The derailment caused the closure of the North East line and the adjacent broad gauge line, impacting freight services and V/Line services to Seymour, Shepparton and Albury. On 23 February, the Australian Rail Track Corporation commenced removal of the train from the rail corridor. Seymour and Shepparton V/Line services resumed on 1 March, followed by Albury services on 2 March. Major speed restrictions were in turn enforced on the North East line, with NSW TrainLink temporarily terminating services at Albury. Passengers reported that the train had been gaining speed at the time of the accident, after being stopped due to a signalling issue.

In the days preceding the accident, trains were scheduled to pass through the turnout in the straight ahead position. On that day, trains were instead diverted into a passing loop while work was carried out on the adjacent track. The Victorian branch of the Australian Rail Tram and Bus Industry Union reported that V/Line drivers were refusing to traverse through the section of track that the XPT service derailed on.

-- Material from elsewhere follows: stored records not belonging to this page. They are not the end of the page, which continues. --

/-- A collective starts its group's run, counts what its peers send, and completes, times out or is aborted (R284,
R344, R345, R346, R347). -/
def Obligations.CollectivesRun : Prop :=
  ∀ (s : State) (id g p q : Nat) (c : HostCmd) (m : AqMsg) (r : GroupRun) (step : CStep),
  let d := c.desc
  let x := s.group g
  let n := x.members.length
  let me := s.grRank g
  let fresh : Prop := Runs s id 8 c ∧ collCheck s c.fn d = .ok ∧ cGroup d = g ∧ x.run = none ∧ x.early = []
  let started (t : State) : Prop := (t.group g).run = some { cmd := id, seq := x.seq, start := s.now, digest := operandDigest d } ∧
    (t.group g).seq = (x.seq + 1) % 2 ^ 14 ∧ t.host.cmds = s.host.cmds.map (fun k => if k.id = id then { k with waiting := true } else k) ∧
    t = { s with host.cmds := t.host.cmds, mesh := t.mesh, aq := t.aq, out := t.out }
  let member : Prop := p < 12 ∧ m.dmod = s.aq.modid ∧ s.aq.valid = true ∧ s.armed g = true ∧ m.group = g ∧ x.members.findIdx? (· == m.smod) = some q ∧
    x.run = some r ∧ m.seq = r.seq ∧ s.cmd r.cmd = some c
  let more (e : Nat × Nat × Nat) : GroupRun := { r with got := r.got ++ [e] }
  let still (e : Nat × Nat × Nat) : Prop := (stepsOf (ctype d) n)[r.step]? = some step ∧ unheard (more e) (stepNeeds n me (cCount d) step) ≠ []
  let heard (e : Nat × Nat × Nat) (t : State) : Prop := (t.group g).run = some (more e) ∧ (∀ k, k ≠ g → t.group k = s.group k)
  (fresh → ctype d = 0 → 2 ≤ n → (peerSet n me 0).filter (· != me) ≠ [] → Does (.collectiveBarrier id) s started) ∧
  (fresh → ctype d = 2 → me ≠ 0 → 0 < cCount d → Does (.collectiveBroadcast id) s started) ∧
  (fresh → ctype d = 1 → Does (.collectiveAllReduce id) s (fun t => Leaves s (s.collStart c) t)) ∧
  (fresh → ctype d = 3 → Does (.collectiveReduceScatter id) s (fun t => Leaves s (s.collStart c) t)) ∧
  (member → still (3, q, le m.data 0 8 + 1) → Does (.barr p { m with kind := .barr }) s (fun t => heard (3, q, le m.data 0 8 + 1) t ∧
    t = { s with aq := t.aq })) ∧
  (member → still (2, q, 1) → le m.data 0 4 = x.digest → le m.data 4 4 = r.digest → Does (.cdig p { m with kind := .cdig }) s (fun t =>
    heard (2, q, 1) t ∧ t = { s with aq := t.aq })) ∧
  (member → still (0, q, m.data.length / 32) → s.collOpen m = true → m.tag % 2 = 0 → ∀ u, s.takeUp g d m.elem (m.data.length / 32) m.data = (u, true) →
    Does (.coll p { m with kind := .coll }) s (fun t => heard (0, q, m.data.length / 32) t ∧ t.mem = u.mem)) ∧
  (member → ctype d = 0 → Does (.abort p { m with kind := .abort }) s (fun t => Ended s t c .aborted 0 (le m.data 4 4) ∧
    (t.group g).run = none ∧ (t.group g).last = 15)) ∧
  (g < 1024 → x.run = some r → r.ready = true → s.cmd r.cmd = some c → ctype d = 0 → bit (cDone d) 31 = false →
    Does (.collectiveComplete g) s (fun t => Ended s t c .ok r.flags r.seq ∧ (t.group g).run = none ∧ (t.group g).last = 0)) ∧
  (g < 1024 → x.run = some r → r.ready = false → s.collDeadline g r ≤ s.now → s.cmd r.cmd = some c →
    (stepsOf (ctype d) n)[r.step]? = some step → Does (.collectiveTimeout g) s (fun t => (t.group g).run = none ∧ t.cmd r.cmd = none))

Regularly scheduled XPT services between Sydney and Melbourne resumed on 4 June. Of the two power cars, XP2000 was returned to service while XP2018 remained in store as of May 2021 at Maintrain, Auburn pending the completion of investigations.

On 24 February 2023 after being rebuilt and rail tested XP2019 (formerly XP2018) returned to revenue service operating a Sydney-to-Dubbo service. The power car was renumbered in accordance with a railway tradition of retiring the numbers of rolling stock involved in fatal accidents. Its return to service followed a rebuild and rail trial of XP2019.

==Investigations==
===Australian Transport Safety Bureau===
The Australian Transport Safety Bureau (ATSB) opened an investigation into the accident on 20 February. It was led by the Victorian Government's Chief Investigator, Transport Safety, assisted by the ATSB and the New South Wales Office of Transport Safety Investigations in accordance with the Transport Safety Investigation Act 2003. The train's data logger was recovered as part of the investigation.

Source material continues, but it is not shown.